## [WORK TO COMPLETE]
The data below holds a line containing "two entries of" and a line containing "during INIT (Table 5-3, R89, R174). -/"; please quote exactly those two lines and every line between them, and nothing else.

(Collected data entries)
=-=-=-=-=
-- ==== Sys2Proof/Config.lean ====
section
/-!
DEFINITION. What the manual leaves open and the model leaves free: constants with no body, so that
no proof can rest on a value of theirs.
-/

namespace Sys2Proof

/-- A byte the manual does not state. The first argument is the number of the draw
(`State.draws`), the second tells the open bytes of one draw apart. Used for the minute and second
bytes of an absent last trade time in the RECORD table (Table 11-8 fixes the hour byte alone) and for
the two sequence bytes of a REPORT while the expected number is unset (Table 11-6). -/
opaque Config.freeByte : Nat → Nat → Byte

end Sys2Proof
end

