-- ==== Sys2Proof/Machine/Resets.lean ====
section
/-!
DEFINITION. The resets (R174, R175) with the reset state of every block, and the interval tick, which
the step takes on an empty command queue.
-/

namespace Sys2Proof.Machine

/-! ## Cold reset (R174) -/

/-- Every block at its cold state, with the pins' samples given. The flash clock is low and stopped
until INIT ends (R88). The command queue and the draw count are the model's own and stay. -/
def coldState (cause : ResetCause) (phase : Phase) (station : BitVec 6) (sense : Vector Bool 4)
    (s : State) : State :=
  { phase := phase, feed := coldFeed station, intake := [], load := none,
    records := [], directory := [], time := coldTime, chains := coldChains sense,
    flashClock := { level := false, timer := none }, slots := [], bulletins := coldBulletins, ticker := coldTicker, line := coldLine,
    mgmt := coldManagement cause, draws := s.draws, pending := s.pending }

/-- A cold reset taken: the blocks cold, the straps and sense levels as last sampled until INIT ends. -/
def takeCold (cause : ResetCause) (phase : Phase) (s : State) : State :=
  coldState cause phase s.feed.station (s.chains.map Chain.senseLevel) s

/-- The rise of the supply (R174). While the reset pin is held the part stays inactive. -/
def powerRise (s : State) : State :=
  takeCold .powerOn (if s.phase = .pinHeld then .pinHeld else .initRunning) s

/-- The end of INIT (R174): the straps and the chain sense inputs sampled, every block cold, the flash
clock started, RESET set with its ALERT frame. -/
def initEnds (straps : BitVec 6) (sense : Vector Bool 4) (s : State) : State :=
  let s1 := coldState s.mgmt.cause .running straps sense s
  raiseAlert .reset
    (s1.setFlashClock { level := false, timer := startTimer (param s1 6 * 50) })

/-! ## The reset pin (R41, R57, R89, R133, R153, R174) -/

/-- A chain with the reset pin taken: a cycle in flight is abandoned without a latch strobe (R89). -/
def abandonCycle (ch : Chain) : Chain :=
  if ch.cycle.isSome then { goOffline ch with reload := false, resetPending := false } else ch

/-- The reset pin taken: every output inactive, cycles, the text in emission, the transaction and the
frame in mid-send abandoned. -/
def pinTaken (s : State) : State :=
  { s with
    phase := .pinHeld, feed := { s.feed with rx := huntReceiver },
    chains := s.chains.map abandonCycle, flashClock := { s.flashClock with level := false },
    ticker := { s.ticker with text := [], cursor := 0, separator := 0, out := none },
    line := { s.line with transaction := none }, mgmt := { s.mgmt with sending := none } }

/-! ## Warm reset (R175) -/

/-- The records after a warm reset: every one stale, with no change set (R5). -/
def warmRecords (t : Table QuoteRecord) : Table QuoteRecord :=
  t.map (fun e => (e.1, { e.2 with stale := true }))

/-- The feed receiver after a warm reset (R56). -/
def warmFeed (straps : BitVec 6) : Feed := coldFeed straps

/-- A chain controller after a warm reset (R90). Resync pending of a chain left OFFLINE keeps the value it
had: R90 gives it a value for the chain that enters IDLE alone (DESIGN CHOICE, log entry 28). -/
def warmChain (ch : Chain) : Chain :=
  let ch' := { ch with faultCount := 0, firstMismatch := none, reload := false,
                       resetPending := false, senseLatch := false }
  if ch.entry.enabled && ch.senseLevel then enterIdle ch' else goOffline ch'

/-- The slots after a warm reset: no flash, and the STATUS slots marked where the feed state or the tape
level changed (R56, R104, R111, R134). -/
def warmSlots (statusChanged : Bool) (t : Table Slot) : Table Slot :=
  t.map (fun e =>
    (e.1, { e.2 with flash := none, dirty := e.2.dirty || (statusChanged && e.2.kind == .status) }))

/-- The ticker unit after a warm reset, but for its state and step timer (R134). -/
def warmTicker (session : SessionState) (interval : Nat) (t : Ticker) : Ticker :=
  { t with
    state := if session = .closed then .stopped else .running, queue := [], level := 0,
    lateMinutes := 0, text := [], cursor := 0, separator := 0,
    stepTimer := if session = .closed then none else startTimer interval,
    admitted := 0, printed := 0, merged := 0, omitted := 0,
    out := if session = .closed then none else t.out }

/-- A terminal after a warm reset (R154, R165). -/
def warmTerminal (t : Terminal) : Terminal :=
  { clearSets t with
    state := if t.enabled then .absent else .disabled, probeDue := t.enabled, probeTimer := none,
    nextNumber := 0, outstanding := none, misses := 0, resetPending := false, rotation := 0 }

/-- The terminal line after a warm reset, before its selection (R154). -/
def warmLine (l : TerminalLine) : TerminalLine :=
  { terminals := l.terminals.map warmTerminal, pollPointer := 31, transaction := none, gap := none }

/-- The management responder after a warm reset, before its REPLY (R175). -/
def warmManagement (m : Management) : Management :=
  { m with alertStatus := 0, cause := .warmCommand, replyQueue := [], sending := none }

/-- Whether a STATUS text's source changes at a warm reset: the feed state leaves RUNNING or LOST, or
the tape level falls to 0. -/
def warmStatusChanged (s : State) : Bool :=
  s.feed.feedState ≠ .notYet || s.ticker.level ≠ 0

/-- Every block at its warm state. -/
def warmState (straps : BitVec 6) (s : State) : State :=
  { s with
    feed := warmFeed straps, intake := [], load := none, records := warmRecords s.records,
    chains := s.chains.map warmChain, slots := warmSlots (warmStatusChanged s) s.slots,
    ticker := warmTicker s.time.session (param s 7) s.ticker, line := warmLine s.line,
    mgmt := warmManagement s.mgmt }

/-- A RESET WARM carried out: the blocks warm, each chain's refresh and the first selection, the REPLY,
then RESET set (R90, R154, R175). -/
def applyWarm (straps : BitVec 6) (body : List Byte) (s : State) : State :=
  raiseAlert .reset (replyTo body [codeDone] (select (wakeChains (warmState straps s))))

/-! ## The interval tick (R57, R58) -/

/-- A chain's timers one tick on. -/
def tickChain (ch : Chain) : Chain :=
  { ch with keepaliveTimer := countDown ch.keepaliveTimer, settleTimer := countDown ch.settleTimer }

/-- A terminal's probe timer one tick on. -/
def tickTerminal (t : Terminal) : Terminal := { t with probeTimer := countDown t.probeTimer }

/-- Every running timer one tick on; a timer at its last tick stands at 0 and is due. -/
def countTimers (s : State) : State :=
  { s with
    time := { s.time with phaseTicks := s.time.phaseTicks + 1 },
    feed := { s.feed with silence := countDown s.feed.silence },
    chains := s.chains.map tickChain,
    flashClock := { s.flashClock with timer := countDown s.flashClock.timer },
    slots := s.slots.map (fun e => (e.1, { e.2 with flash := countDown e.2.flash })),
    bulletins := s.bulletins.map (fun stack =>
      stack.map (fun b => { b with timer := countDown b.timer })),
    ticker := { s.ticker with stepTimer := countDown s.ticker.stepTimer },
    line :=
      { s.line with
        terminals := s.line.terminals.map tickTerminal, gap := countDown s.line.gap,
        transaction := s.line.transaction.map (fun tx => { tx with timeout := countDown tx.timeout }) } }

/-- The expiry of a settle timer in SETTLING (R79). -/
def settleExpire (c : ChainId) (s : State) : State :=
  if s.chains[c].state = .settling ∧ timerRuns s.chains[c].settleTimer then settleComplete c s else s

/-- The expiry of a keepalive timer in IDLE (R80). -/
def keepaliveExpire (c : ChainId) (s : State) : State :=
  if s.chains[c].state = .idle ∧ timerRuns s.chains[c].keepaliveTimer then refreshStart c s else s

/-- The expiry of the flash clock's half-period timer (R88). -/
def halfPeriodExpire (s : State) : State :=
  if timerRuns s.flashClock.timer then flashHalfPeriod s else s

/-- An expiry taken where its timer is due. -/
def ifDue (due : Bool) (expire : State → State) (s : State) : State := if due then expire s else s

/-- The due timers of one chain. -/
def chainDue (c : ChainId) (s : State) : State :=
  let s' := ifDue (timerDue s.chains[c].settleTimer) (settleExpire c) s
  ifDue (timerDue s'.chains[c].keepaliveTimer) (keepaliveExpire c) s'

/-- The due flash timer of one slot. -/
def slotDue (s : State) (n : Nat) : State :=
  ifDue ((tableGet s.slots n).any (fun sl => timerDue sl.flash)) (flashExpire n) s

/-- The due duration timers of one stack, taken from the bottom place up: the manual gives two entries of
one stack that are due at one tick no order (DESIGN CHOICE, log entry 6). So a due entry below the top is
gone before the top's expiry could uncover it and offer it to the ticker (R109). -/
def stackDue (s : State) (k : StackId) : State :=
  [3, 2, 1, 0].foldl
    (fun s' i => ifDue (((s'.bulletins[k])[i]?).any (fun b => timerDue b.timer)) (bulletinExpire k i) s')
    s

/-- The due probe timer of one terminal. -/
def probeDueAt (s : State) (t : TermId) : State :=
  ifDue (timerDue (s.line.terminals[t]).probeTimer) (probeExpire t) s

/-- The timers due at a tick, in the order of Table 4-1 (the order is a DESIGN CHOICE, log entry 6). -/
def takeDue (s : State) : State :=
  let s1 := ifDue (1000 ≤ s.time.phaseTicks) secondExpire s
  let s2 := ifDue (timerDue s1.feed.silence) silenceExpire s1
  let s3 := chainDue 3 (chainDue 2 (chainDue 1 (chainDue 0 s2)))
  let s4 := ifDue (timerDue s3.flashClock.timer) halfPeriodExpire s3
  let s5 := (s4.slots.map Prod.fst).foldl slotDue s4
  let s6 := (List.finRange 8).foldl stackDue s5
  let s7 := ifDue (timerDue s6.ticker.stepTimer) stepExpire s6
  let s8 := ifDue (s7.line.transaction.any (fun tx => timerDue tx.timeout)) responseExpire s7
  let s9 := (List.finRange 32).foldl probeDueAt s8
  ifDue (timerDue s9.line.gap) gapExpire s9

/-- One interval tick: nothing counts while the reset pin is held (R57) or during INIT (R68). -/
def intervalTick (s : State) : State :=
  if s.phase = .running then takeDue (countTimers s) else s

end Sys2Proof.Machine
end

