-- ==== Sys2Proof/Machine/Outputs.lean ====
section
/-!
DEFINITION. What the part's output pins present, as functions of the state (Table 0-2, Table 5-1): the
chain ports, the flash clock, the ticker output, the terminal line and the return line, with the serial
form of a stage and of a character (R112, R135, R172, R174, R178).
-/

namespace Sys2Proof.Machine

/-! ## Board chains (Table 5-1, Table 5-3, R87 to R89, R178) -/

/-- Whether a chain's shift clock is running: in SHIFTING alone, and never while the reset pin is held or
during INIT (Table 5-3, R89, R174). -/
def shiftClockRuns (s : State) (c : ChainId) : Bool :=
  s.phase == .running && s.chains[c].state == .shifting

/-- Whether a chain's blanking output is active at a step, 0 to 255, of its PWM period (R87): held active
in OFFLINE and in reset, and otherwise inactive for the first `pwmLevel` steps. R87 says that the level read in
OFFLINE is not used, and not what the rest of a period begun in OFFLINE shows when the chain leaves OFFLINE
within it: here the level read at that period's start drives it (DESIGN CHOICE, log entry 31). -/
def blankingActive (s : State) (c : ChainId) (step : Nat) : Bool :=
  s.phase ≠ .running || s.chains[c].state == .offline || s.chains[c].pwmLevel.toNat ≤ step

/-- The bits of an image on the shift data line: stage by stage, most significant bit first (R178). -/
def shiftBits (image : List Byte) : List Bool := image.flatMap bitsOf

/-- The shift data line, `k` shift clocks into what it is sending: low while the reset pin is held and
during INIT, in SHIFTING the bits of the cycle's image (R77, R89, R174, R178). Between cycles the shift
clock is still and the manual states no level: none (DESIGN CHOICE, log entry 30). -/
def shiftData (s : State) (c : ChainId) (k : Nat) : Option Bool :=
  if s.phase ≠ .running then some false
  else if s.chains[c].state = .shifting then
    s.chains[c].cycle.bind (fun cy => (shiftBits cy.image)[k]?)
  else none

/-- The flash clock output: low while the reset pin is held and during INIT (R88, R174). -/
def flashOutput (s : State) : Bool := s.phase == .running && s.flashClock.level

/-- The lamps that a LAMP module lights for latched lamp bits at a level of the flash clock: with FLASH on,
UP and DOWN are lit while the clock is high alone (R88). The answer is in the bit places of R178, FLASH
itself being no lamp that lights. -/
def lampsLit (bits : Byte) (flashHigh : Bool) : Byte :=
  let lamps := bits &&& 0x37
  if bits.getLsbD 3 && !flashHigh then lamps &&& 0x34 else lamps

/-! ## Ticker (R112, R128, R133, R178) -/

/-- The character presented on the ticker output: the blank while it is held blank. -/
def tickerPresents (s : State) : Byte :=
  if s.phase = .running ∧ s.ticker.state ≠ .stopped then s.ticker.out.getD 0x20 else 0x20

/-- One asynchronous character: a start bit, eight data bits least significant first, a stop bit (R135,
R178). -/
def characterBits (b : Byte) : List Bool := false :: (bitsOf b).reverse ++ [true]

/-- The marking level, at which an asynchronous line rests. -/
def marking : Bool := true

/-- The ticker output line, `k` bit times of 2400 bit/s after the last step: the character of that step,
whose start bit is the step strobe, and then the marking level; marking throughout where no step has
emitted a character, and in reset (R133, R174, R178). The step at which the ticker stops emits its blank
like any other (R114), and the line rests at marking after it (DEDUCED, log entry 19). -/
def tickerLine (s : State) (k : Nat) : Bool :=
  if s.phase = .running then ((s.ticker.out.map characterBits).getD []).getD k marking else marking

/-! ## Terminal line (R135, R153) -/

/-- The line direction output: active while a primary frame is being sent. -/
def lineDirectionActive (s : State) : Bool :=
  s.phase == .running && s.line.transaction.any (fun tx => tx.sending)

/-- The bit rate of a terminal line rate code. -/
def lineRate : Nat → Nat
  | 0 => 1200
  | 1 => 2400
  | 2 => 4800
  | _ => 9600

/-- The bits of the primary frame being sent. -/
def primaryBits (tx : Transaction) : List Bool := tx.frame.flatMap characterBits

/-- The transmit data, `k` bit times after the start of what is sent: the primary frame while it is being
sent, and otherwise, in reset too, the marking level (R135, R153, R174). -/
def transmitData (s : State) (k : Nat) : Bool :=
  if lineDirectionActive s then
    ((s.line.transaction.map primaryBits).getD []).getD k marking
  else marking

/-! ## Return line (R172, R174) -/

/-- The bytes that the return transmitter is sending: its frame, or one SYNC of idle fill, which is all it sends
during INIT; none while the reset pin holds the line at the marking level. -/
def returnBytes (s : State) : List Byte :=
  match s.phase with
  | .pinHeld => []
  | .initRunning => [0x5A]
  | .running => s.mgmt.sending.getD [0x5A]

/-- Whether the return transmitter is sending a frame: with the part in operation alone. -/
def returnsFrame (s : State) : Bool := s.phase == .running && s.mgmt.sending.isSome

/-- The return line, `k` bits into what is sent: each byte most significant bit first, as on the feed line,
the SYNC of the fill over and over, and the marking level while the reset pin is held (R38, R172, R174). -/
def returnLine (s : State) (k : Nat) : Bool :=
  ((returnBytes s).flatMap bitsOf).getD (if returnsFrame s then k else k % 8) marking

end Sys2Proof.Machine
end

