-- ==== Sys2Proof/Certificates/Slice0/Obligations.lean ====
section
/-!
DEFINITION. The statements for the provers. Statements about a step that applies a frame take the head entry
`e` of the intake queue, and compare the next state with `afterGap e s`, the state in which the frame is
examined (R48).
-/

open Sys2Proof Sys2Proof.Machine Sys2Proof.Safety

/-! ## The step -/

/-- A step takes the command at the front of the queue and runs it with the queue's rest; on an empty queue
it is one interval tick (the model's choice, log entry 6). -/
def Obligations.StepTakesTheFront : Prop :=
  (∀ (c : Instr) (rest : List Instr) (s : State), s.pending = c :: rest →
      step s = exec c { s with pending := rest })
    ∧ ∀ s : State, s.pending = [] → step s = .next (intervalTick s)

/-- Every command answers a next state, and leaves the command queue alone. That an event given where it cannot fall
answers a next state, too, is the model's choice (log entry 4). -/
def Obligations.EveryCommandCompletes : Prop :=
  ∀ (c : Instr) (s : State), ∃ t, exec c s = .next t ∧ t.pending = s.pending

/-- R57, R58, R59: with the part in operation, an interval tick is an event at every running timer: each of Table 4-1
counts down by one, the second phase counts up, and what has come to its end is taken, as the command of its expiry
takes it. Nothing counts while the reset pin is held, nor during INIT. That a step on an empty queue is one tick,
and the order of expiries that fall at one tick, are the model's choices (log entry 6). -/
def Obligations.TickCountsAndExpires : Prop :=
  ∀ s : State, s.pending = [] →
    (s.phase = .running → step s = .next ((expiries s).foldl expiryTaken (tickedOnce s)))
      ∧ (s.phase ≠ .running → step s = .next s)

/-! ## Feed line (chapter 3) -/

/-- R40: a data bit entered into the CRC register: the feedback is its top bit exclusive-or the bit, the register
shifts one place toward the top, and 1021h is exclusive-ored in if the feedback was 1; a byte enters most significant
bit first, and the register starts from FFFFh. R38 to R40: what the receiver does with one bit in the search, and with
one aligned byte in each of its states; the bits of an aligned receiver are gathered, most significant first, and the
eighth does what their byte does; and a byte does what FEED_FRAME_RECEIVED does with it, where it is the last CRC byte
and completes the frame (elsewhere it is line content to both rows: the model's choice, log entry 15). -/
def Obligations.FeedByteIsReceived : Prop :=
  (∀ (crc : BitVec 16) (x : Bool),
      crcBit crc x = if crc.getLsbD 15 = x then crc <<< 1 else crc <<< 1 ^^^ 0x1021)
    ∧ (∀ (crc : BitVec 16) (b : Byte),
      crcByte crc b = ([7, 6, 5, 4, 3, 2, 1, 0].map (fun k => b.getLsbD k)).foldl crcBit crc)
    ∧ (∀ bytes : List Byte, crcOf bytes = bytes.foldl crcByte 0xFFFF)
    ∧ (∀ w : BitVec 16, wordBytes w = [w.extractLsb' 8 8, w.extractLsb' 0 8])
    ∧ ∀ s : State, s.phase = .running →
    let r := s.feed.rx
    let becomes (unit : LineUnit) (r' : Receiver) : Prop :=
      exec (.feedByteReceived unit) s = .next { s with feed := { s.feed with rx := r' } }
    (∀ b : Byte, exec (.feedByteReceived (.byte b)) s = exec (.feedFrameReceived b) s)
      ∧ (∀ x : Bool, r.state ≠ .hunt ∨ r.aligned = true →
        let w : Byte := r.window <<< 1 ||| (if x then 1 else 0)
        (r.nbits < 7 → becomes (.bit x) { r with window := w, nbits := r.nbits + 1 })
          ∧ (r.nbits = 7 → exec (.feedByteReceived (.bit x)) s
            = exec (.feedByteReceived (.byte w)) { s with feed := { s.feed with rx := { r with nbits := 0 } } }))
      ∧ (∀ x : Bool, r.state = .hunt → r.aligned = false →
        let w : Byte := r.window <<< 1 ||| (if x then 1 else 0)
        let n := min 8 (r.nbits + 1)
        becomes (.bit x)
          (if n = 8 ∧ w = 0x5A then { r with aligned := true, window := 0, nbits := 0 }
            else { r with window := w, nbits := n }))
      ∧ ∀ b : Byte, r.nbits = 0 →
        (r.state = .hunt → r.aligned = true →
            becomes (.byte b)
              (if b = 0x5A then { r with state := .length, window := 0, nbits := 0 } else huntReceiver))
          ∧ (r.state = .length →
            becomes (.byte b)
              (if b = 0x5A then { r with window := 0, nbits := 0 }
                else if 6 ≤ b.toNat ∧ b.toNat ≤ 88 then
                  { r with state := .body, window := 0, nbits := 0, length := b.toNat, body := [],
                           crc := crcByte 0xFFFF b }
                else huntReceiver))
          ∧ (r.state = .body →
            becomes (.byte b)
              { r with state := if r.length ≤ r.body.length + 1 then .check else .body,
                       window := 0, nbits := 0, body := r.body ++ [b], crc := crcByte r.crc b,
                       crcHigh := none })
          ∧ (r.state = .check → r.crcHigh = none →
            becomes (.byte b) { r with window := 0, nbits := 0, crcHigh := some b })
=-=-=-=-=
## [RESPONSE AREA]
/-- The due duration timers of one stack, taken from the bottom place up: the manual gives two entries of
one stack that are due at one tick no order (DESIGN CHOICE, log entry 6). So a due entry below the top is
gone before the top's expiry could uncover it and offer it to the ticker (R109). -/
def stackDue (s : State) (k : StackId) : State :=
  [3, 2, 1, 0].foldl
    (fun s' i => ifDue (((s'.bulletins[k])[i]?).any (fun b => timerDue b.timer)) (bulletinExpire k i) s')
    s

/-- The due probe timer of one terminal. -/
def probeDueAt (s : State) (t : TermId) : State :=
  ifDue (timerDue (s.line.terminals[t]).probeTimer) (probeExpire t) s

/-- The timers due at a tick, in the order of Table 4-1 (the order is a DESIGN CHOICE, log entry 6). -/
def takeDue (s : State) : State :=
  let s1 := ifDue (1000 ≤ s.time.phaseTicks) secondExpire s
  let s2 := ifDue (timerDue s1.feed.silence) silenceExpire s1
  let s3 := chainDue 3 (chainDue 2 (chainDue 1 (chainDue 0 s2)))
  let s4 := ifDue (timerDue s3.flashClock.timer) halfPeriodExpire s3
  let s5 := (s4.slots.map Prod.fst).foldl slotDue s4
  let s6 := (List.finRange 8).foldl stackDue s5
  let s7 := ifDue (timerDue s6.ticker.stepTimer) stepExpire s6
  let s8 := ifDue (s7.line.transaction.any (fun tx => timerDue tx.timeout)) responseExpire s7
  let s9 := (List.finRange 32).foldl probeDueAt s8
  ifDue (timerDue s9.line.gap) gapExpire s9

/-- One interval tick: nothing counts while the reset pin is held (R57) or during INIT (R68). -/
def intervalTick (s : State) : State :=
  if s.phase = .running then takeDue (countTimers s) else s

end Sys2Proof.Machine
end

-- ==== Sys2Proof/Machine/Outputs.lean ====
section
/-!
DEFINITION. What the part's output pins present, as functions of the state (Table 0-2, Table 5-1): the
chain ports, the flash clock, the ticker output, the terminal line and the return line, with the serial
form of a stage and of a character (R112, R135, R172, R174, R178).
-/

namespace Sys2Proof.Machine

/-! ## Board chains (Table 5-1, Table 5-3, R87 to R89, R178) -/

/-- Whether a chain's shift clock is running: in SHIFTING alone, and never while the reset pin is held or
during INIT (Table 5-3, R89, R174). -/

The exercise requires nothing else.